■ EXERCISE DETAILS ■
Your answer should be the lines below from the one with "data).stored := by" to the one with "(role : Role)", both included, given again exactly and with nothing added.
::: EXERCISE DATA
theorem throttleMore_stored : ∀ (l : List (Fin 64)) {s : State} (swap need budget : Nat), s.stored → (throttleMore s swap need budget l).stored
  | [], s, _, _, _, hs => by
    unfold throttleMore
    exact hs
  | c :: r, s, swap, need, budget, hs => by
    unfold throttleMore
    split
    · exact hs
    · split
      · exact throttleMore_stored r _ _ _ (throttleCl_stored c hs)
      · split
        · exact hs
        · exact throttleMore_stored r _ _ _ (throttleCl_stored c hs)

theorem noteReading_stored {s : State} (x : Sensor × Int) (hs : s.stored) : (noteReading s x).stored := by
  unfold noteReading
  try dsimp only
  with_reducible repeat' first
    | assumption | intro _ | (simp only [stored_mk, kept_fold, cstored_mk, keptC_fold])

theorem noteHottest_stored {s : State} (hs : s.stored) : (noteHottest s).stored := by
  unfold noteHottest
  try dsimp only
  with_reducible repeat' first
    | assumption | intro _ | (simp only [stored_mk, kept_fold, cstored_mk, keptC_fold]) | apply stored_ite
    | apply foldl_keeps (P := State.stored) | split

theorem hotStep_stored {s : State} (rs : List (Sensor × Int)) (hs : s.stored) : (hotStep s rs).stored := by
  unfold hotStep
  try dsimp only
  with_reducible repeat' first
    | assumption | intro _ | (simp only [stored_mk, kept_fold, cstored_mk, keptC_fold]) | apply stored_ite | apply releaseCl_stored
    | apply fresh_stored | apply freezeCl_stored | apply logRated_stored | apply foldl_keeps (P := State.stored) | split

theorem untrip_stored {s : State} (hs : s.stored) : (untrip s).stored := by
  unfold untrip
  try dsimp only
  with_reducible repeat' first
    | assumption | intro _ | (simp only [stored_mk, kept_fold, cstored_mk, keptC_fold]) | apply stored_ite | apply releaseCl_stored
    | apply setCl_stored | apply cl_stored | apply foldl_keeps (P := State.stored) | split

theorem cmdReply_stored {s : State} (code : Nat) (st : Nat) (data : Bytes) (hs : s.stored) : (cmdReply s code st data).stored := by
  unfold cmdReply
  try dsimp only
  with_reducible repeat' first
    | assumption | apply emit_stored

theorem refuseCmd_stored {s : State} (code : Nat) (st : Nat) (hs : s.stored) : (refuseCmd s code st).stored := by
  unfold refuseCmd
  try dsimp only
  with_reducible repeat' first
    | assumption | apply logRefused_stored | apply cmdReply_stored

theorem secCommand_stored {s : State} (role : Role) (may : Bool) (code : Nat) (f : State → State) (hs : s.stored) (hf : ∀ y : State, y.stored → (f y).stored) :
    (secCommand s role may code f).stored := by
  unfold secCommand
  split
  · exact hs
  · split
    · exact refuseCmd_stored code 1 hs
    · split
      · exact refuseCmd_stored code 3 hs
      · exact hf s hs

theorem signOnce_stored {s t : State} (hs : s.stored) (h : signOnce s = some t) : t.stored := by
  unfold signOnce at h
  split at h
  · cases h; exact hs
  · cases h

theorem freeBytes_stored {s : State} (n : Nat) (hs : s.stored) : ((freeBytes s n).1).stored := by
  unfold freeBytes
  try dsimp only
  with_reducible repeat' first
    | assumption | apply fresh_stored

theorem writeOwner_stored {s : State} (b : Bytes) (hs : s.stored) : (writeOwner s b).stored := by
  unfold writeOwner
  try dsimp only
  with_reducible repeat' first
    | assumption | (simp only [stored_mk, kept_fold, cstored_mk, keptC_fold]) | apply logEv_stored

theorem presentToken_stored {s : State} (k : Token) (digest : Bytes) (sigOk : Bool) (hs : s.stored) :
    ((presentToken s k digest sigOk).1).stored := by
  unfold presentToken
  try dsimp only
  with_reducible repeat' first
    | assumption | (simp only [stored_mk, kept_fold, cstored_mk, keptC_fold]) | apply stored_ite | apply newNonce_stored
    | apply logEv_stored | apply authFailure_stored | split

theorem measurement_stored {s : State} (i : Nat) (hs : s.stored) : ((measurement s i).1).stored := by
  unfold measurement
  try dsimp only
  with_reducible repeat' first
    | assumption | intro _ | apply stored_ite | apply freeBytes_stored | split

theorem spdmSend_stored {s : State} (via : Option (Fin 16)) (b : Bytes) (hs : s.stored) : (spdmSend s via b).stored := by
  unfold spdmSend
  try dsimp only
  with_reducible repeat' first
    | assumption | (simp only [stored_mk, kept_fold, cstored_mk, keptC_fold]) | apply stored_ite | apply emit_stored | split

theorem spdmError_stored {s : State} (via : Option (Fin 16)) (code : Nat) (hs : s.stored) : (spdmError s via code).stored := by
  unfold spdmError
  try dsimp only
  with_reducible repeat' first
    | assumption | apply spdmSend_stored

theorem spdmSigned_stored {s : State} (via : Option (Fin 16)) (session : Option Nat) (b : Bytes) (hs : s.stored) :
    (spdmSigned s via session b).stored := by
  unfold spdmSigned
  dsimp only
  split
  · exact logRefused_stored 0 (spdmError_stored via 1 hs)
  · split
    · exact spdmError_stored via 1 hs
    · rename_i s1 h1
      have h2 : s1.stored := signOnce_stored hs h1
      exact spdmSend_stored via _ (freeBytes_stored 96 (show State.stored _ from h2))

theorem nextRequest_stored {s : State} (session : Option Nat) (hs : s.stored) : (nextRequest s session).stored := by
  unfold nextRequest
  try dsimp only
  with_reducible repeat' first
    | assumption | intro _ | (simp only [stored_mk, kept_fold, cstored_mk, keptC_fold]) | apply stored_ite | split

theorem spdmHeard_stored {s : State} (session : Option Nat) (hs : s.stored) : (spdmHeard s session).stored := by
  unfold spdmHeard
  try dsimp only
  with_reducible repeat' first
    | assumption | apply nextRequest_stored | apply fwTracePoint_stored

theorem zeroiseWrite_stored {s : State} (who : Requester) (level : BitVec 3) (hs : s.stored) : (zeroiseWrite s who level).stored := by
  unfold zeroiseWrite
  try dsimp only
  with_reducible repeat' first
    | assumption | apply stored_ite | apply logDenied_stored | apply raiseAlarm_stored | split

theorem afterAlarm_stored {s : State} (hs : s.stored) : (afterAlarm s).stored := by
  unfold afterAlarm
  try dsimp only
  with_reducible repeat' first
    | assumption | (simp only [stored_mk, kept_fold, cstored_mk, keptC_fold]) | apply stored_ite | apply startNet_stored
    | apply finishStage6_stored | apply finishFull_stored | split

theorem setDie_stored {s : State} (d : MeterDie) (hs : s.stored) : (setDie s d).stored := by
  unfold setDie
  try dsimp only
  with_reducible repeat' first
    | assumption | (simp only [stored_mk, kept_fold, cstored_mk, keptC_fold])

theorem setWin_stored {s : State} (w : MeterWin) (hs : s.stored) : (setWin s w).stored := by
  unfold setWin
  try dsimp only
  with_reducible repeat' first
    | assumption | (simp only [stored_mk, kept_fold, cstored_mk, keptC_fold])

theorem sendRecord_stored {s : State} (r : Bytes) (hs : s.stored) : (sendRecord s r).stored := by
  unfold sendRecord
  try dsimp only
  with_reducible repeat' first
    | assumption | (simp only [stored_mk, kept_fold, cstored_mk, keptC_fold]) | apply setDie_stored

theorem sendResponse_stored {s : State} (kind : Nat) (body : List (Nat × Bytes)) (hs : s.stored) : (sendResponse s kind body).stored := by
  unfold sendResponse
  try dsimp only
  with_reducible repeat' first
    | assumption | apply fresh_stored | apply sendRecord_stored

theorem meterReq_stored {s : State} (who : Requester) (cmd : Nat) (p : Fin 8) (hs : s.stored) : (meterReq s who cmd p).stored := by
  unfold meterReq
  try dsimp only
  with_reducible repeat' first
    | assumption | (simp only [stored_mk, kept_fold, cstored_mk, keptC_fold]) | apply stored_ite | apply setWin_stored | split

theorem meterServe_stored {s : State} (cmd : Nat) (p : Fin 8) (ticket : W64) (hs : s.stored) : (meterServe s cmd p ticket).stored := by
  unfold meterServe
  try dsimp only
  with_reducible repeat' first
    | assumption | (simp only [stored_mk, kept_fold, cstored_mk, keptC_fold]) | apply stored_ite | apply sendResponse_stored
    | apply meterTag_stored | apply fresh_stored | apply setDie_stored | split

theorem meterAccept_stored {s : State} (cmd : Nat) (hs : s.stored) : (meterAccept s cmd).stored := by
  unfold meterAccept
  try dsimp only
  with_reducible repeat' first
    | assumption | (simp only [stored_mk, kept_fold, cstored_mk, keptC_fold]) | apply stored_ite | apply meterServe_stored
    | apply setWin_stored | split

theorem storeEnergy_stored {s : State} (r : Bytes) (hs : s.stored) : (storeEnergy s r).stored := by
  unfold storeEnergy
  try dsimp only
  with_reducible repeat' first
    | assumption | (simp only [stored_mk, kept_fold, cstored_mk, keptC_fold]) | apply stored_ite | apply setWin_stored
    | apply logEv_stored | split

theorem dumpTicket_stored {s : State} (p : Fin 8) (t : Ticket) (hs : s.stored) : (dumpTicket s p t).stored := by
  unfold dumpTicket
  try dsimp only
  with_reducible repeat' first
    | assumption | (simp only [stored_mk, kept_fold, cstored_mk, keptC_fold]) | apply stored_ite | apply answer_stored
    | apply beginTicket_stored | apply setSlot_stored | split

theorem captureDump_stored {s : State} (p : Fin 8) (c : Fin 64) (point : Nat) (step : Nat) (hs : s.stored) :
    (captureDump s p c point step).stored := by
  unfold captureDump
  try dsimp only
  with_reducible repeat' first
    | assumption | intro _ | (simp only [stored_mk, kept_fold, cstored_mk, keptC_fold]) | apply stored_ite | apply planksNow_stored
    | apply pCommit_stored | apply setSlot_stored | apply setCl_stored | apply cl_stored | split

theorem tracePoint_stored {s : State} (c : Fin 64) (point : Nat) (hs : s.stored) : (tracePoint s c point).stored := by
  unfold tracePoint
  try dsimp only
  with_reducible repeat' first
    | assumption | intro _ | (simp only [stored_mk, kept_fold, cstored_mk, keptC_fold]) | apply stored_ite | apply setSlot_stored
    | apply captureDump_stored | apply setCl_stored | apply cl_stored | apply foldl_keeps (P := State.stored) | split

theorem traceBody_stored (c : Fin 64) {s : State} (w : IWord) (hs : s.stored) : (traceBody c s w).stored := by
  unfold traceBody
  try dsimp only
  with_reducible repeat' first
    | assumption | apply advanceWord_stored | apply tracePoint_stored | apply traceRec_stored

theorem drainOne_stored {s : State} (p : Fin 8) (c : Fin 64) (n : Nat) (hs : s.stored) : (drainOne s p c n).stored := by
  unfold drainOne
  try dsimp only
  with_reducible repeat' first
    | assumption | (simp only [stored_mk, kept_fold, cstored_mk, keptC_fold]) | apply hostWrite_stored | apply setSlot_stored
    | apply setCl_stored | apply cl_stored

theorem clkField_stored {s : State} (k : Clock) (v : Nat) (lo : Nat) (hs : s.stored) : (clkField s k v lo).stored := by
  unfold clkField
  try dsimp only
  with_reducible repeat' first
    | assumption | apply clkSel_stored

theorem clkSelWrite_stored {s : State} (v : Nat) (hs : s.stored) : (clkSelWrite s v).stored := by
  unfold clkSelWrite
  try dsimp only
  with_reducible repeat' first
    | assumption | (simp only [stored_mk, kept_fold, cstored_mk, keptC_fold]) | apply clkField_stored

theorem wdogWrite_stored {s : State} (v : Nat) (hs : s.stored) : (wdogWrite s v).stored := by
  unfold wdogWrite
  try dsimp only
  with_reducible repeat' first
    | assumption | (simp only [stored_mk, kept_fold, cstored_mk, keptC_fold]) | apply stored_ite | split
::::::
■ EXERCISE OUTPUT ■
theorem cmdReply_stored {s : State} (code : Nat) (st : Nat) (data : Bytes) (hs : s.stored) : (cmdReply s code st data).stored := by
  unfold cmdReply
  try dsimp only
  with_reducible repeat' first
    | assumption | apply emit_stored

theorem refuseCmd_stored {s : State} (code : Nat) (st : Nat) (hs : s.stored) : (refuseCmd s code st).stored := by
  unfold refuseCmd
  try dsimp only
  with_reducible repeat' first
    | assumption | apply logRefused_stored | apply cmdReply_stored

theorem secCommand_stored {s : State} (role : Role) (may : Bool) (code : Nat) (f : State → State) (hs : s.stored) (hf : ∀ y : State, y.stored → (f y).stored) :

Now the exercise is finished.